Наконец ее отворил седовласый слуга.
— Граф дома?
— Он в Эдинбурге, сэр.
— Ах вот как… А ваша госпожа дома?
— Да, сэр. О ком прикажете доложить?
— О джентльмене, который желал бы выразить ей свое уважение. Вот моя карточка.
И он протянул лакею гравированную в Париже визитную карточку, на которой по золотому фону были красиво выведены только его имя и фамилия.
Старик дворецкий проводил Поля в гостиную, а Израиль остался ждать в передней.
Вскоре появилась хозяйка дома.
— Прекрасная дама, позвольте пожелать вам самого доброго утра.
— Простите, сэр, с кем я имею удовольствие говорить? — спросила графиня, смерив развязного незнакомца негодующим взглядом.
— Сударыня, я послал вам свою карточку.
— Которая мне ничего не разъяснила, сэр, — холодно ответила графиня, вертя в пальцах позолоченный картон.
— Нарочный, отправленный в Уайтхейвен, прекрасная дама, мог бы подробнее рассказать, кто имеет честь быть сейчас вашим гостем.

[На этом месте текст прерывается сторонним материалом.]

/-- ARM: the target, and the generations that the count holds of it. -/
theorem swArm_fields (x : BitVec 128) {v : Nat} (hv : v < 2 ^ 32) : swTarget (swArm x v) = v ∧ swStatus (swArm x v) = swStatus x
    ∧ (swCount (swArm x v), swGen (swArm x v)) = if v = 0 then (swCount x, swGen x) else (swCount x % v, (swGen x + swCount x / v) % 2 ^ 32) := by
  obtain ⟨-, hc, hg, hs⟩ := swField_lt x
  have hm := swMake_fields v (swCount x) (swGen x) (swStatus x)
  rw [Nat.mod_eq_of_lt hv, Nat.mod_eq_of_lt hc, Nat.mod_eq_of_lt hg, Nat.mod_eq_of_lt hs] at hm
  obtain ⟨ht, hc', hg', hs'⟩ := hm
  unfold swArm swAdvance
  rw [ht, hc', hg', hs']
  dsimp only
  split
  · rw [ht, hc', hg', hs']; exact ⟨rfl, rfl, rfl⟩
  · obtain ⟨k1, k2, k3, k4⟩ := swMake_fields v (swCount x % v) ((swGen x + swCount x / v) % 2 ^ 32) (swStatus x)
    rw [k1, k2, k3, k4, Nat.mod_eq_of_lt hv, Nat.mod_eq_of_lt hs, Nat.mod_mod, Nat.mod_eq_of_lt (lt_of_le_of_lt (Nat.mod_le _ _) hc)]
    exact ⟨rfl, rfl, rfl⟩

/-- LAPPED is bit 2 of STATUS. -/
theorem swLapped_fields (x : BitVec 128) : swTarget (swLapped x) = swTarget x ∧ swCount (swLapped x) = swCount x
    ∧ swGen (swLapped x) = swGen x ∧ swStatus (swLapped x) = swStatus x ||| 4 := by
  have hor : ∀ lo : Nat, (swLapped x).extractLsb' lo 32 = x.extractLsb' lo 32 ||| (BitVec.ofNat 128 (2 ^ 98)).extractLsb' lo 32 :=
    fun lo => by unfold swLapped; rw [BitVec.extractLsb'_or]
  unfold swTarget swCount swGen swStatus
  simp only [hor]
  simp

/-! ### Control registers (R81, R45) -/

theorem Die.csrWrite_watch (d : Die) {k : Nat} (hk : k < 8) (v : DWord) (T : Nat) : d.csrWrite (0x60 + k) v T =
    { d with tab := { d.tab with watch := SMap.set 0 d.tab.watch k (v &&& 0x3FFFFFFFFFFFFFFF) } } := by
  interval_cases k <;> rfl

/-- The flag bits that a CFGR at T returns after some of them were cleared at T. -/
theorem Die.visible_clearVisible (d : Die) (T : Nat) (mask : BitVec 9) : (d.clearVisible T mask).visible T = d.visible T &&& ~~~mask := by
  have hbits : ∀ w : BitVec 9, w.extractLsb' 5 4 ++ w.extractLsb' 0 5 = w := by decide
  have hfold : ∀ (l : List (Nat × BitVec 9)) (b : BitVec 9), (∀ e ∈ l, T < e.1 + 256) →
      l.foldl (fun a e => if e.1 + 256 ≤ T then a ||| e.2 else a) b = b := by
    intro l
    induction l with
    | nil => exact fun _ _ => rfl
    | cons e r ih =>
      intro b hl
      rw [List.foldl_cons, if_neg (by have := hl e (List.mem_cons_self ..); omega), ih b fun x hx => hl x (List.mem_cons_of_mem _ hx)]
  unfold Die.visible
  rw [hfold _ _ fun e he => by simpa using (List.mem_filter.mp he).2]
  exact hbits _

/-- A register of n bits keeps the low n bits of what is written. -/
theorem toNat_setWidth_low (v : DWord) {n : Nat} (hn : n ≤ 64) : ((v.setWidth n).setWidth 64).toNat = (v &&& BitVec.ofNat 64 (2 ^ n - 1)).toNat := by
  have hp : 2 ^ n ≤ 2 ^ 64 := Nat.pow_le_pow_right (by decide) hn
  have h0 : 0 < 2 ^ n := by positivity
  rw [BitVec.toNat_and, BitVec.toNat_ofNat, Nat.mod_eq_of_lt (by omega), Nat.and_two_pow_sub_one_eq_mod, BitVec.toNat_setWidth, BitVec.toNat_setWidth,
    Nat.mod_eq_of_lt ((Nat.mod_lt _ h0).trans_le hp)]

theorem toNat_boolW_low (v : DWord) : (boolW (v.getLsbD 0)).toNat = (v &&& BitVec.ofNat 64 1).toNat := by
  rw [BitVec.toNat_and, BitVec.toNat_ofNat, show 1 % 2 ^ 64 = 1 from rfl, Nat.and_one_is_mod, BitVec.getLsbD, Nat.testBit_zero, boolW]
  rcases Nat.mod_two_eq_zero_or_one v.toNat with h | h <;> simp [h]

Не поняв этих слов, графиня, рассерженная и даже, пожалуй, испуганная фамильярностью Поля, с некоторым смущением сказала, что джентльмен может осмотреть остров, если он явился сюда для этого. Она же удалится и пришлет ему проводника.
— Графиня Селкирк! — сказал Поль, шагнув к ней. — Мне нужно видеть графа. По делу крайней важности.
— Граф в Эдинбурге, — сухо ответила графиня и повернулась к двери.
— Я могу положиться на вашу честь благородной дамы, что это действительно так?
Графиня поглядела на него с недоумением и досадой.
— Простите, сударыня, я никогда не позволил бы себе усомниться в словах, произнесенных дамой, но вы, быть может, догадались, зачем я тут, а в этом случае я меньше всякого другого посмел бы упрекнуть вас за желание скрыть от меня присутствие графа на острове.
— Я не понимаю, о чем вы говорите, — сказала графиня уже с явной тревогой; однако, мужественно пытаясь сохранить достоинство, она, несмотря на весь свой страх, не попятилась к двери, а величественно повернулась к ней.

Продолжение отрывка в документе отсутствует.